Capture with H264 encode and UDP streaming
- Pipeline
GST_DEBUG=WARNING gst-launch-1.0 imxv4l2videosrc imx-capture-mode=5 queue-size=8 ! queue ! \ imxvpuenc_h264 gop-size=120 idr-interval=120 bitrate=5000 me-search-range=3 ! \ perf print-arm-load=true ! queue ! mpegtsmux ! queue ! udpsink sync=false -v
Pipeline output with fps and arm load values
INFO: Timestamp: 1:24:37.232159604; Bps: 618132; fps: 29.4; CPU: 11; INFO: Timestamp: 1:24:38.254458604; Bps: 610727; fps: 29.35; CPU: 9; INFO: Timestamp: 1:24:39.276701270; Bps: 610045; fps: 29.35; CPU: 10; INFO: Timestamp: 1:24:40.291613604; Bps: 614996; fps: 29.58; CPU: 9; INFO: Timestamp: 1:24:41.314474604; Bps: 761279; fps: 29.35; CPU: 10; INFO: Timestamp: 1:24:42.332315604; Bps: 564174; fps: 29.49; CPU: 8; INFO: Timestamp: 1:24:43.352075271; Bps: 559038; fps: 29.44; CPU: 8; INFO: Timestamp: 1:24:44.364384604; Bps: 566705; fps: 29.64; CPU: 8;
We can also see the per element processing time:
Results
- The streaming part doesn't seem to be affecting the framerate.

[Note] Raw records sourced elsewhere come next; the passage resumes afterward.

theorem keep_execVddioAuxReturn {s : State} (hInv : s.Inv) : KInv (execVddioAuxReturn s) := by
  unfold execVddioAuxReturn
  with_reducible repeat' (first
    | apply kinv_next | assumption | apply keep_auxReturn)

theorem keep_execRollCall {s : State} (hInv : s.Inv) : KInv (execRollCall s) := by
  unfold execRollCall
  with_reducible repeat' (first
    | apply kinv_next | assumption | apply keep_rollCall)

theorem keep_execRoll {h : THead} {nonce : Nat} {s : State} (hInv : s.Inv) : KInv (execRoll h nonce s) := by
  unfold execRoll
  with_reducible repeat' (first
    | apply kinv_next | assumption | apply keep_rollRx)

theorem keep_execAttest {h : THead} {payload : List Byte} {sigOk : Bool} {s : State} (hInv : s.Inv) : KInv (execAttest h payload sigOk s) := by
  unfold execAttest
  with_reducible repeat' (first
    | apply kinv_next | assumption | apply keep_attestRx)

theorem keep_execWelcome {h : THead} {hello : List Byte} {wrapped : List Byte} {print : List Byte} {sigOk : Bool} {s : State} (hInv : s.Inv) : KInv (execWelcome h hello wrapped print sigOk s) := by
  unfold execWelcome
  with_reducible repeat' (first
    | apply kinv_next | assumption | apply keep_welcomeRx)

theorem keep_execRollWaitExpiry {s : State} (hInv : s.Inv) : KInv (execRollWaitExpiry s) := by
  unfold execRollWaitExpiry
  with_reducible repeat' (first
    | apply kinv_next | assumption | (refine keep_fire ?_ (fun _ _ => ?_)) | apply keep_rollWaitEnd)

theorem keep_execHealthPeriodTick {s : State} (hInv : s.Inv) : KInv (execHealthPeriodTick s) := by
  unfold execHealthPeriodTick
  with_reducible repeat' (first
    | apply kinv_next | assumption | apply keep_healthPeriod)

theorem keep_execCallBroadcast {h : THead} {call : Nat} {rate : Nat} {epoch : Nat} {s : State} (hInv : s.Inv) : KInv (execCallBroadcast h call rate epoch s) := by
  unfold execCallBroadcast
  with_reducible repeat' (first
    | apply kinv_next | assumption | apply keep_callRx)

theorem keep_execHealth {h : THead} {x : THealth} {s : State} (hInv : s.Inv) : KInv (execHealth h x s) := by
  unfold execHealth
  with_reducible repeat' (first
    | apply kinv_next | assumption | apply keep_healthRx)

theorem keep_execMemberSilent {k : Nat} {s : State} (hInv : s.Inv) : KInv (execMemberSilent k s) := by
  unfold execMemberSilent
  with_reducible repeat' (first
    | apply kinv_next | assumption | apply keep_memberSilent)

theorem keep_execDirectorSilent {s : State} (hInv : s.Inv) : KInv (execDirectorSilent s) := by
  unfold execDirectorSilent
  with_reducible repeat' (first
    | apply kinv_next | assumption | (refine keep_fire ?_ (fun _ _ => ?_)) | apply keep_directorSilent)

theorem keep_execKeySend {entry : Nat} {kid : Nat} {change : Nat} {overlap : Nat} {s : State} (hInv : s.Inv) : KInv (execKeySend entry kid change overlap s) := by
  unfold execKeySend
  with_reducible repeat' (first
    | apply kinv_next | assumption | apply keep_keySend)

theorem keep_execKey {h : THead} {k : TKey} {s : State} (hInv : s.Inv) : KInv (execKey h k s) := by
  unfold execKey
  with_reducible repeat' (first
    | apply kinv_next | assumption | apply keep_troupeKeyRx)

reducing distance between key frames
This is accomplished by using a smaller GOP and idr-intervals, in this case 15 frames.
- Pipeline
GST_DEBUG=WARNING gst-launch-1.0 imxv4l2videosrc imx-capture-mode=5 queue-size=8 ! queue ! \ imxvpuenc_h264 gop-size=15 idr-interval=15 bitrate=5000 me-search-range=3 ! \ perf print-arm-load=true ! queue ! mpegtsmux ! queue ! udpsink sync=false -v
Pipeline output with fps and arm load values
INFO: Timestamp: 0:13:08.406659759; Bps: 610497; fps: 30.0; CPU: 7; INFO: Timestamp: 0:13:09.406992426; Bps: 624329; fps: 30.0; CPU: 9; INFO: Timestamp: 0:13:10.409770760; Bps: 654854; fps: 29.94; CPU: 9; INFO: Timestamp: 0:13:11.410689760; Bps: 597911; fps: 30.0; CPU: 8; INFO: Timestamp: 0:13:12.417094760; Bps: 600857; fps: 29.82; CPU: 14; INFO: Timestamp: 0:13:13.451022093; Bps: 623654; fps: 30.0; CPU: 11; INFO: Timestamp: 0:13:14.453816760; Bps: 620975; fps: 29.94; CPU: 9; INFO: Timestamp: 0:13:15.456148427; Bps: 637886; fps: 29.94; CPU: 9; INFO: Timestamp: 0:13:16.456602427; Bps: 608855; fps: 30.0; CPU: 7; INFO: Timestamp: 0:13:17.488896427; Bps: 652532; fps: 30.3; CPU: 9;
As can be seen the result is much better.
Results
- Sending keyframes more frequently improved the framerate.